> _EXERCISE PROMPT_
Going from the top of the data below, give again each line through the one containing "if area = x.settings.area", both ends kept.

** EXERCISE MATERIAL follows **

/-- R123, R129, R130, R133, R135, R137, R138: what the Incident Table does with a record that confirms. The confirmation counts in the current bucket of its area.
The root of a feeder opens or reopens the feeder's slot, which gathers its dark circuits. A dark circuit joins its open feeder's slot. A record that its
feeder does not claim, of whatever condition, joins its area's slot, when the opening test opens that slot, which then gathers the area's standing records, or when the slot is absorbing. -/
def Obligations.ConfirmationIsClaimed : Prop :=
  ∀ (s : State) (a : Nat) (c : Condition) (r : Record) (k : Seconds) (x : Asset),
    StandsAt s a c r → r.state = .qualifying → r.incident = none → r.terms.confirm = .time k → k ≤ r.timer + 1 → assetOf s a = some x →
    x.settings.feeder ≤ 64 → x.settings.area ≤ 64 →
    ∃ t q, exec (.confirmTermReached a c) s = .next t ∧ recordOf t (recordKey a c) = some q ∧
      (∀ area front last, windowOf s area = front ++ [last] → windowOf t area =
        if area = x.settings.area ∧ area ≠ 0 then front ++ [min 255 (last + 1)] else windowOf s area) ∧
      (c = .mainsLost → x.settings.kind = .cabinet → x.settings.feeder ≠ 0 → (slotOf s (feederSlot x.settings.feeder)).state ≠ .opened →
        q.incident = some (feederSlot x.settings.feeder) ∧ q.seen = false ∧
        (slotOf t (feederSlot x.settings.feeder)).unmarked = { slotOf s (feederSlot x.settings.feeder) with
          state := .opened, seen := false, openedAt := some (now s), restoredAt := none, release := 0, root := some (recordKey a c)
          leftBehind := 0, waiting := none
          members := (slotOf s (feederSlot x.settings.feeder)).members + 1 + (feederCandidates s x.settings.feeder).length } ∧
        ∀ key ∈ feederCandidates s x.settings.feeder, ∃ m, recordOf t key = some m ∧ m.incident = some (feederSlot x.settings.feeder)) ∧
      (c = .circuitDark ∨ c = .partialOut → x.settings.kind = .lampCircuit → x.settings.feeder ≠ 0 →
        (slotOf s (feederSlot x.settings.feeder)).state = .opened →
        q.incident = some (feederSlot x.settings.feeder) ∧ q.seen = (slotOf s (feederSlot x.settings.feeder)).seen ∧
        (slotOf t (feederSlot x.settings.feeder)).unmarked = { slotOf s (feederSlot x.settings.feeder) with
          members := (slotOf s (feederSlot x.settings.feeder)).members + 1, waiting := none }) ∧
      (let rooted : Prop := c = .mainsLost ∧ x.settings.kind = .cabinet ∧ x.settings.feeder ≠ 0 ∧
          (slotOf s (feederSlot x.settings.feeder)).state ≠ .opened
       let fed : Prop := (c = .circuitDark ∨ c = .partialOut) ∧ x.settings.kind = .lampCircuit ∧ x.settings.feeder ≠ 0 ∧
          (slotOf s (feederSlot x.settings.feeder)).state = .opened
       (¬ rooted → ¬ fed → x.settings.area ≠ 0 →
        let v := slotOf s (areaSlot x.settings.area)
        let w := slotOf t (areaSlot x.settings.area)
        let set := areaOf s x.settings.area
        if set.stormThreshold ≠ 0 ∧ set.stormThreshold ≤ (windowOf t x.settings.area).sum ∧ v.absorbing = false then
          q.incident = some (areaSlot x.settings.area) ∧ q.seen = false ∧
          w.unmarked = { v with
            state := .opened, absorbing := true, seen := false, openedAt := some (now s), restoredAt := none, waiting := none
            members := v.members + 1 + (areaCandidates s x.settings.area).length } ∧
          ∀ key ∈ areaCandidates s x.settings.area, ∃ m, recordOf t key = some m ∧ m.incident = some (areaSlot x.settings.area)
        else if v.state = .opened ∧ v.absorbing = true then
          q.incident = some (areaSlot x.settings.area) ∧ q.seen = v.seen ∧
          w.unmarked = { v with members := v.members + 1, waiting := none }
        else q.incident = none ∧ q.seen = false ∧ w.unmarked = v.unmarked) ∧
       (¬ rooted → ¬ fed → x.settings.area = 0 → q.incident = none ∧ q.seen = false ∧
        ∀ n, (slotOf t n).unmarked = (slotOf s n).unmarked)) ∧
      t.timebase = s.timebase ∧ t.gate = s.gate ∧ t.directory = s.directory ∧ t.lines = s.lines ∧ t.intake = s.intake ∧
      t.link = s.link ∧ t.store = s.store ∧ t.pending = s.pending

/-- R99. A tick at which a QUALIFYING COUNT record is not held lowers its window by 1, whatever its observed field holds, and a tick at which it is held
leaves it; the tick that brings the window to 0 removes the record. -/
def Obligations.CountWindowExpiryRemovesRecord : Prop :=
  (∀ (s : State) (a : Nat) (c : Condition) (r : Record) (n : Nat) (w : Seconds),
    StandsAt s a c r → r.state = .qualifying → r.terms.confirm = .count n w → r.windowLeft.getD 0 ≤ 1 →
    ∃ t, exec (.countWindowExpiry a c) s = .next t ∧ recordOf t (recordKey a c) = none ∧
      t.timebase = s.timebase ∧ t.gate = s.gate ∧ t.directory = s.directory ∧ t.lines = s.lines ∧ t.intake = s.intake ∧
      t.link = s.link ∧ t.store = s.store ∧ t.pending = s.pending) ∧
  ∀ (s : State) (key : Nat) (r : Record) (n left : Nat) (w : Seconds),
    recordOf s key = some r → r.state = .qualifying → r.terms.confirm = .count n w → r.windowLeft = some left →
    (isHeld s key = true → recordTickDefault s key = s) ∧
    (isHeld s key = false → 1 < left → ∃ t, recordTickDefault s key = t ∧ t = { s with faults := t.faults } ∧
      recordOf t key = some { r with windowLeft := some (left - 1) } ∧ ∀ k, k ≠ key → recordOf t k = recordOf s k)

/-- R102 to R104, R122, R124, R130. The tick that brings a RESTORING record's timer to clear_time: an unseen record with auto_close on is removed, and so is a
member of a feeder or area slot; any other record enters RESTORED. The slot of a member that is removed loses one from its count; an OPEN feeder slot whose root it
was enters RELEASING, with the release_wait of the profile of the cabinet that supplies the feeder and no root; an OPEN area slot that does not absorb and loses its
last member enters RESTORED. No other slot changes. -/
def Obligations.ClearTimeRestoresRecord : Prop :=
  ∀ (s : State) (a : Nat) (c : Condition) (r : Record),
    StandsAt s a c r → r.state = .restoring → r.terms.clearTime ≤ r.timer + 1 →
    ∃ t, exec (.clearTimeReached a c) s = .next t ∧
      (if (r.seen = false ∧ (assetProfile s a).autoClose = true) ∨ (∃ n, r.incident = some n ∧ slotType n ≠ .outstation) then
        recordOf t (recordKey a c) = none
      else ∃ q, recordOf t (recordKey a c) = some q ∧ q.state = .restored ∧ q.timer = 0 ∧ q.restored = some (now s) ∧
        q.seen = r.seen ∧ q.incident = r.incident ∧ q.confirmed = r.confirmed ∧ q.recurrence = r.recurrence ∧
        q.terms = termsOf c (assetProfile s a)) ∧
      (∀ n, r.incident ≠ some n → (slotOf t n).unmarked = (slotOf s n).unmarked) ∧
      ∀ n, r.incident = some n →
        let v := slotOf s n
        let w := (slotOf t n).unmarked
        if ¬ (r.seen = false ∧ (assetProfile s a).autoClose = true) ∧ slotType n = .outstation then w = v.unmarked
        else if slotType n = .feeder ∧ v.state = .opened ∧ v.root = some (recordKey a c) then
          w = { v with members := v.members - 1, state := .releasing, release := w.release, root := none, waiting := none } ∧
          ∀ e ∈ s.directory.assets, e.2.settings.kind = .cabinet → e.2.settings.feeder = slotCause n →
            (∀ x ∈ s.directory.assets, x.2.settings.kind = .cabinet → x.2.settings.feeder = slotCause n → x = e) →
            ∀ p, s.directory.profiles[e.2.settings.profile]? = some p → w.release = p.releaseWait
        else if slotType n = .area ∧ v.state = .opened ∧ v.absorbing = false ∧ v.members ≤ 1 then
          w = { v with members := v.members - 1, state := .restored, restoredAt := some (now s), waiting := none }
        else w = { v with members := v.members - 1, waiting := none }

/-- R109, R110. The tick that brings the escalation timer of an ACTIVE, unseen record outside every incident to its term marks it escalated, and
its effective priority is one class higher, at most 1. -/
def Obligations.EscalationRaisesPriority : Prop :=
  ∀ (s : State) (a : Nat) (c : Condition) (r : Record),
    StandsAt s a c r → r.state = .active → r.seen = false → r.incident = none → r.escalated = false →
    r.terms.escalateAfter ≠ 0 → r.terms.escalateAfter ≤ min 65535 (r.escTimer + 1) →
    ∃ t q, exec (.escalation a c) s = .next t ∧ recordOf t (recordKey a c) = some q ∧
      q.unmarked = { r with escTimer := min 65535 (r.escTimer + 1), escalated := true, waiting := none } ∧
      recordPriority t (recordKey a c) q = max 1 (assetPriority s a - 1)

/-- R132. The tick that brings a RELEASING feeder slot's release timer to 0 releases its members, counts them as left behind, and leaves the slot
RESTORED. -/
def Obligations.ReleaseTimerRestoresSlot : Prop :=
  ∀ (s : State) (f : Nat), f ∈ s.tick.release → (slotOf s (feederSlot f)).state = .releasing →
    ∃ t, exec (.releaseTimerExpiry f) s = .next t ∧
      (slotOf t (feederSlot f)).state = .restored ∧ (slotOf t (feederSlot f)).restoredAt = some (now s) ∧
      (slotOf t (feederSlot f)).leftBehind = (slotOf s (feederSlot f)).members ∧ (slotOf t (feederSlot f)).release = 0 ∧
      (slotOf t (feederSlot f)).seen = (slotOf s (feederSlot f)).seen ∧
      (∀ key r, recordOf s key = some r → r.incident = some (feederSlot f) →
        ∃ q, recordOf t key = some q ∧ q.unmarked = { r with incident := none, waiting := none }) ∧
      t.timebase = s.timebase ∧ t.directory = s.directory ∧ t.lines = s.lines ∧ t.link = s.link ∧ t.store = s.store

** End of EXERCISE MATERIAL **

> _REPLY_
/-- R123, R129, R130, R133, R135, R137, R138: what the Incident Table does with a record that confirms. The confirmation counts in the current bucket of its area.
The root of a feeder opens or reopens the feeder's slot, which gathers its dark circuits. A dark circuit joins its open feeder's slot. A record that its
feeder does not claim, of whatever condition, joins its area's slot, when the opening test opens that slot, which then gathers the area's standing records, or when the slot is absorbing. -/
def Obligations.ConfirmationIsClaimed : Prop :=
  ∀ (s : State) (a : Nat) (c : Condition) (r : Record) (k : Seconds) (x : Asset),
    StandsAt s a c r → r.state = .qualifying → r.incident = none → r.terms.confirm = .time k → k ≤ r.timer + 1 → assetOf s a = some x →
    x.settings.feeder ≤ 64 → x.settings.area ≤ 64 →
    ∃ t q, exec (.confirmTermReached a c) s = .next t ∧ recordOf t (recordKey a c) = some q ∧
      (∀ area front last, windowOf s area = front ++ [last] → windowOf t area =
        if area = x.settings.area ∧ area ≠ 0 then front ++ [min 255 (last + 1)] else windowOf s area) ∧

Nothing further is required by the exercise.